-- ==== Sys2Proof/Machine/WinOps.lean ====
section
/-! DEFINITION. A row window at a target (R61 to R84): tags and segments, tile groups, the units of Shrink, Core and
Expand with their values (R27 to R30, R42, R43, R46, R196), Scale's operands (R45, R295) and the chunks that Merge
writes (R31, R47, R197). -/

namespace Sys2Proof.Machine

/-! ## Sorting -/

/-- The runs of equal keys of a list. -/
def runsBy {α : Type} (f : α → Nat) : List α → List (List α)
  | [] => []
  | x :: t =>
    match runsBy f t with
    | [] => [[x]]
    | r :: rs => (match r with
      | y :: _ => if f x = f y then (x :: r) :: rs else [x] :: r :: rs
      | [] => [x] :: rs)

/-! ## Tags and segments (R64 to R68) -/

/-- A tag at a target for one part of an adapter: class 0 F, 1 K; `bkey` as in Table TILE-4. -/
structure Tag where
  row : Nat
  slot : Nat
  id : Nat
  gsel : Nat
  cls : Nat
  bkey : Nat
  ctx : Nat
  pos : Nat
  gen : AGen
  sect : Sect
  deriving DecidableEq, Repr

/-- The Segment Sorter's key of a row (R65). -/
def rowSortKey (m : Man) (i : Nat) : Nat :=
  match m.rows[i]? with
  | some r => (((match r.ctx with | some c => c | none => 16384) * 2 ^ 24) + r.pos) * 2 ^ 18 + i
  | none => i

/-- Column count of a tag's part. -/
def Tag.cols (t : Tag) : Nat := if t.cls = 0 then t.sect.r else t.sect.k

/-- The order of R65 at a target. -/
def tagOrd (m : Man) (t : Tag) : Nat :=
  ((t.bkey * 2 ^ 24 + t.id) * 2 + t.gsel) * 2 ^ 57 + rowSortKey m t.row

/-- The tags of some rows at a target, in target tag order. -/
def targetTags (P : Part) (m : Man) (layer slot : Nat) (rows : List Nat) : List Tag :=
  let all := rows.flatMap (fun i =>
    (termSects P (rowBind m i) layer slot).flatMap (fun x =>
      let mk (cls bkey : Nat) : Tag :=
        { row := i, slot := x.1, id := x.2.1, gsel := x.2.2.1, cls := cls, bkey := bkey,
          ctx := (((m.rows[i]?).bind (·.ctx)).getD 16384), pos := ((m.rows[i]?).map (·.pos)).getD 0, gen := x.2.2.2.1, sect := x.2.2.2.2 }
      (if x.2.2.2.2.hasF then [mk 0 0x100] else []) ++ (if x.2.2.2.2.hasK then [mk 1 x.2.2.2.2.bank] else [])))
  sortBy (tagOrd m) all

/-- A segment descriptor's name: class, basis key, adapter, generation select. -/
def segKey (t : Tag) : Nat := (t.bkey * 2 ^ 24 + t.id) * 2 + t.gsel

/-- The descriptors of a target with their tags, in list order. -/
def segments (tags : List Tag) : List (List Tag) := runsBy segKey tags

/-- Adapter segments of a set of rows: distinct (ADPT_ID, GSEL) (R69). -/
def segCount (P : Part) (bs : List (List W64)) : Nat :=
  (dedup (bs.flatMap (fun b => (bindSlots b).filterMap (fun x =>
    let a := P.adpts.getD x.2.1 {}
    (pickGen (a.cur, a.prev) x.2.2).map (fun g => x.2.1 * 2 + g.2))))).length

/-! ## Tile groups (R79, R80) -/

/-- The quads of a slot, ascending. -/
def quadsOf (s : State) (p d : Nat) : List Nat := (List.range 8).filter (fun q => bitOf (valP s 7 0x20 p d) q)

/-- Logical tiles of a quad that have a physical tile. -/
def quadTiles (s : State) (q : Nat) : List Nat := ((List.range 4).map (fun i => 4 * q + i)).filter (fun l => s.rel.map.getD l 0xFF != 0xFF)

/-- The tiles of the group that runs a window whose rows are all decode rows, or not. -/
def groupTiles (s : State) (p d : Nat) (decode : Bool) : List Nat :=
  let qs := quadsOf s p d
  let n := valP s 7 0x40 p d
  let dec := qs.take n
  let pre := qs.drop n
  let mine := if decode then (if dec.isEmpty then pre else dec) else (if pre.isEmpty then dec else pre)
  mine.flatMap (quadTiles s)

/-- A window lies wholly in the decode region (R230). -/
def decodeWindow (m : Man) (win n : Nat) : Bool := decide (256 * win + n ≤ m.ndec)

/-! ## A window with its data -/

/-- What the tiles work with for a window. -/
structure WinCtx where
  P : Part
  m : Man
  w : Win
  tgt : Tgt
  u : LsUnit
  tags : List Tag
  deriving DecidableEq, Repr

def tgtOf (P : Part) (layer slot : Nat) : Option Tgt := P.shape.tgts.find? (fun t => t.layer == layer && t.slot == slot)

/-- Host rows of a window. -/
def winRows (w : Win) : List Nat := (List.range w.n).map (fun r => 256 * w.key.win + r)

def winCtx (P : Part) (w : Win) : Option WinCtx :=
  match P.man, tgtOf P w.key.layer w.key.tslot, unitOf P w.key.step w.key.bwd w.key.layer w.key.tslot with
  | some m, some t, some u =>
    some { P := P, m := m, w := w, tgt := t, u := u, tags := targetTags P m w.key.layer w.key.tslot (winRows w) }
  | _, _, _ => none

/-- The bytes of an item in the share as one number: its fetched bytes under the lines that engines have written. -/
def itemNat (P : Part) (u : LsUnit) (it : LsItem) : Nat :=
  let bank := u.place % 2
  let mine := P.share.filter (fun e => decide (bank * 2 ^ 22 + it.line ≤ e.1) && decide (e.1 < bank * 2 ^ 22 + it.line + it.lines))
  if mine.isEmpty then it.data
  else
    sumBy (List.range it.lines) (fun l =>
      ((List.find? (fun (e : Nat × Nat) => e.1 == bank * 2 ^ 22 + it.line + l) mine).map (·.2)).getD (elemAt it.data 512 l) % 2 ^ 512 * 2 ^ (512 * l))

def itemOf (c : WinCtx) (k : ItemKind) : Option LsItem := c.u.items.find? (fun it => it.kind == k)

/-- The payload of a tag's section, and of the basis pair of a class K tag with the pair's own section (R68). -/
def sectNat (c : WinCtx) (t : Tag) : Nat :=
  ((itemOf c (.sect c.w.key.tslot t.id t.gsel)).map (itemNat c.P c.u)).getD 0

def pairSect (c : WinCtx) (t : Tag) : Option Sect :=
  ((c.P.pairs.getD (pairKey c.w.key.layer c.w.key.tslot t.bkey) {}).cur).bind (fun g => g.at c.w.key.layer c.w.key.tslot)

def pairNat (c : WinCtx) (t : Tag) : Nat :=
  ((itemOf c (.basis c.w.key.tslot t.bkey)).map (itemNat c.P c.u)).getD 0

/-! ## Tensors (R23, R24, R52) -/

/-- Elements of a stored column: the reduction length, padded in the MX formats. -/
def storedLen (code m : Nat) : Nat := match fmtOf code with | some f => if f.isMx then p32 m else m | none => m

def elemBits (code : Nat) : Nat := match fmtOf code with | some f => f.bits | none => 0

/-- Column `c` of a tensor of `n` columns of reduction length `m` that begins at byte `off`. -/
def tensorCol (code m payload off n c : Nat) : List OpBlock × Census :=
  let k := storedLen code m
  let b := elemBits code
  readBlocks code m (payload >>> (8 * off + c * k * b)) (payload >>> (8 * (off + a64 (n * k * b / 8)) + 8 * (c * (k / 32))))

/-- Element `i` of column `c` of a tensor, with its block scale. -/
def tensorElem (code m payload off n c i : Nat) : Dy × Census :=
  let k := storedLen code m
  let b := elemBits code
  match fmtOf code with
  | none => (Dy.zero, {})
  | some f =>
    let (v, cs) := f.readElem (elemAt (payload >>> (8 * off)) b (c * k + i))
    if f.isMx then
      let sc := (payload >>> (8 * (off + a64 (n * k * b / 8)) + 8 * (c * (k / 32) + i / 32))) % 256
      if sc = 255 then (Dy.zero, if i % 32 = 0 then { scaleNan := 1 } else {}) else (v.scale ((sc : Int) - 127), cs)
    else (v, cs)

/-- Row `i` of a tensor over its columns, as blocks of 32 in column order: the transposed operand of R196. -/
def tensorRow (code m payload off n i : Nat) : List OpBlock × Census :=
  let es := (List.range n).map (fun c => tensorElem code m payload off n c i)
  ((chunks 32 (es.map Prod.fst)).map (fun vs => { vals := vs, scale := 0, isBf16 := code == 0 }), es.foldl (fun k e => k.add e.2) {})

/-- Offsets of B, C, s and β in a section (R52). -/
def offB (e : Sect) : Nat := if e.hasF then planeBytes e.ffmt e.r e.din else 0
def offC (e : Sect) : Nat := offB e + (if e.hasF then planeBytes e.ffmt e.dout e.r else 0)
def offS (e : Sect) : Nat := offC e + (if e.hasK then planeBytes e.kfmt e.k e.k else 0)
def offBeta (e : Sect) : Nat := offS e + vecBytes e.sBf16 e.dout

/-- The operand column of a tag at a stage: forward A, U, C, B, V; backward Bᵀ, Vᵀ, Cᵀ, Aᵀ, Uᵀ (Table TRAIN-3). -/
def opCol (c : WinCtx) (t : Tag) (stage : Stage) (col : Nat) : List OpBlock × Census :=
  let e := t.sect
  let pe := (pairSect c t).getD e
  let x := sectNat c t
  let y := pairNat c t
  let offV := planeBytes pe.kfmt pe.k e.din
  match c.w.key.bwd, stage, t.cls with
  | false, .shrink, 0 => tensorCol e.ffmt e.din x 0 e.r col
  | false, .shrink, _ => tensorCol pe.kfmt e.din y 0 e.k col
  | false, .core, _ => tensorCol e.kfmt e.k x (offC e) e.k col
  | false, _, 0 => tensorCol e.ffmt e.r x (offB e) e.dout col
  | false, _, _ => tensorCol pe.kfmt e.k y offV e.dout col
  | true, .shrink, 0 => tensorRow e.ffmt e.r x (offB e) e.dout col
  | true, .shrink, _ => tensorRow pe.kfmt e.k y offV e.dout col
  | true, .core, _ => tensorRow e.kfmt e.k x (offC e) e.k col
  | true, _, 0 => tensorRow e.ffmt e.din x 0 e.r col
  | true, _, _ => tensorRow pe.kfmt e.din y 0 e.k col

/-! ## Interstage conversion (R29, R196) -/

/-- Convert FP32 values to BF16, or to MXFP8 in blocks of 32 with the elements given; the results as FP32. -/
def convInter (toBf16 : Bool) (f : MxFmt) (vs : List Nat) : List Nat × Census :=
  if toBf16 then
    let rs := vs.map (fun v => bf16.round .rne (in32 v).1)
    (rs.map (fun r => r.1 * 65536), rs.foldl (fun k r => k.add { sat := if r.2 then 1 else 0 }) {})
  else
    (chunks 32 vs).foldl (fun (acc, k) b =>
      let (sc, es, c) := f.convBlock (b.map (fun v => ((in32 v).1, Rnd.rne)))
      (acc ++ es.map (fun x => (rnd32 ((f.readElem x).1.scale ((sc : Int) - 127))).1), k.add c)) ([], {})

/-- Values as an operand in blocks of 32. -/
def valBlocks (isBf16 : Bool) (vs : List Nat) : List OpBlock :=
  (chunks 32 vs).map (fun b => { vals := b.map (fun v => (in32 v).1), scale := 0, isBf16 := isBf16 })

/-! ## Keys of the accumulators -/

def accKey (row slot cls col : Nat) : Nat := row * 2 ^ 14 + slot * 2 ^ 12 + cls * 2 ^ 10 + col
def outKey (row col : Nat) : Nat := row * 2 ^ 15 + col

/-- The results of a tag that stand under its key. -/
def tagVals (tab : Tab Nat) (t : Tag) : List Nat :=
  (List.range t.cols).map (fun i => tab.getD (accKey (t.row % 256) t.slot t.cls i) 0)
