/-- Requests and rebindings due at the boundary of `d`, in the order in which they were read or accepted (R437 step 2);
those that wait for a later boundary come one nearer. -/
def requestsDue (s : State) (d : Nat) : State :=
  match partOf s d with
  | none => s
  | some P =>
    let reqs := P.rqWait.filter (fun r => decide (r.wait ≤ 1))
    let insts := s.od.insts.filter (fun i => i.area == 3 && i.item == 0x12 && i.st == .pending && i.part == d && decide (i.wait ≤ 1))
    let s1 := updPart s d (fun P => { P with rqWait := (P.rqWait.filter (fun r => decide (1 < r.wait))).map (fun r => { r with wait := r.wait - 1 }) })
    let s2 := { s1 with od := { s1.od with insts := s1.od.insts.map (fun i =>
      if i.area = 3 && i.item = 0x12 && i.st = .pending && i.part = d && decide (1 < i.wait) then { i with wait := i.wait - 1 } else i) } }
    let l : List (Nat × Option RqWait × Option Inst) :=
      reqs.map (fun r => (r.order, some r, none)) ++ insts.map (fun i => (i.aux, none, some i))
    forEach (sortBy (fun x => x.1) l) s2 (fun s x =>
      match x.2.1, x.2.2 with
      | some r, _ => applyRequest s d r.op r.ctx r.words
      | _, some i => applyRebind s d i
      | _, _ => s)

/-! ## Trees (R245) -/

/-- Drop the nodes whose parent is not in the set, in ascending node order. -/
def dropOrphans (t : List Nat) (n set : Nat) : Nat :=
  (List.range n).foldl (fun a i => if bitOf set i && (i == 0 || bitOf a (t.getD i 0)) then a ||| 2 ^ i else a) 0

/-- Of accepted nodes that share a parent keep the lowest, dropping the others with their descendants. -/
def keepPath (t : List Nat) (n set : Nat) : Nat :=
  (List.range n).foldl (fun a i =>
    if bitOf set i && (i == 0 || (bitOf a (t.getD i 0) && !(List.range i).any (fun j => j != 0 && bitOf a j && t.getD j 0 == t.getD i 0)))
    then a ||| 2 ^ i else a) 0

/-- The nodes of a set, ascending. -/
def nodesOf (n set : Nat) : List Nat := (List.range n).filter (fun i => bitOf set i)

/-- R245 at the boundary that ends a step: the path, its adoption, the rejected slots and the position. -/
def treeAccept (s : State) (d c mask : Nat) : State :=
  match ctxOf s c with
  | none => s
  | some x =>
    let t := ctxTpl s d c
    let n := x.tnodes + 1
    let m0 := mask % 2 ^ n
    let m1 := m0 ||| 1
    let m2 := keepPath t n (dropOrphans t n m1)
    let path := nodesOf n m2
    let s0 := if m2 = m0 then s else bumpD s Cnt.treeBadpath d 1
    let s1 := bumpD (bumpD s0 Cnt.treeAccept d path.length) Cnt.treeReject d (n - path.length)
    let s2 := forEach x.tree s1 (fun s e => if path.contains e.1 then s else freeFrame s d 2 e.2)
    let ad := (List.zip (List.range path.length) path).filterMap (fun k => (x.tree.find? k.2).map (fun f => ({ pos := x.pos + k.1, pslot := f, copied := false, age := 0 } : Adopt)))
    updCtx s2 c (fun x => { x with tree := [], adopts := x.adopts ++ ad, pos := x.pos + path.length })

/-- Adoption entries whose copy has ended are removed, and their slots freed. -/
def adoptsFree (s : State) (d c : Nat) : State :=
  match ctxOf s c with
  | none => s
  | some x =>
    updCtx (forEach (x.adopts.filter (·.copied)) s (fun s a => freeFrame s d 2 a.pslot)) c
      (fun x => { x with adopts := x.adopts.filter (fun a => !a.copied) })

/-- At a boundary the entries that stay have seen one more. -/
def adoptsDue (s : State) (d c : Nat) : State :=
  updCtx (adoptsFree s d c) c (fun x => { x with adopts := x.adopts.map (fun a => { a with age := a.age + 1 }) })

end Sys2Proof.Machine
end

=== Problem ===
Look back at the data above. Transcribe exactly the lines starting at the line that contains "tensorRow e.ffmt e.din x 0 e.r col" and ending at the line that contains "blocks of 32. -/".

=== Response to this task ===
  | true, _, 0 => tensorRow e.ffmt e.din x 0 e.r col
  | true, _, _ => tensorRow pe.kfmt e.din y 0 e.k col

/-! ## Interstage conversion (R29, R196) -/

/-- Convert FP32 values to BF16, or to MXFP8 in blocks of 32 with the elements given; the results as FP32. -/
def convInter (toBf16 : Bool) (f : MxFmt) (vs : List Nat) : List Nat × Census :=
  if toBf16 then
    let rs := vs.map (fun v => bf16.round .rne (in32 v).1)
    (rs.map (fun r => r.1 * 65536), rs.foldl (fun k r => k.add { sat := if r.2 then 1 else 0 }) {})
  else
    (chunks 32 vs).foldl (fun (acc, k) b =>
      let (sc, es, c) := f.convBlock (b.map (fun v => ((in32 v).1, Rnd.rne)))
      (acc ++ es.map (fun x => (rnd32 ((f.readElem x).1.scale ((sc : Int) - 127))).1), k.add c)) ([], {})

/-- Values as an operand in blocks of 32. -/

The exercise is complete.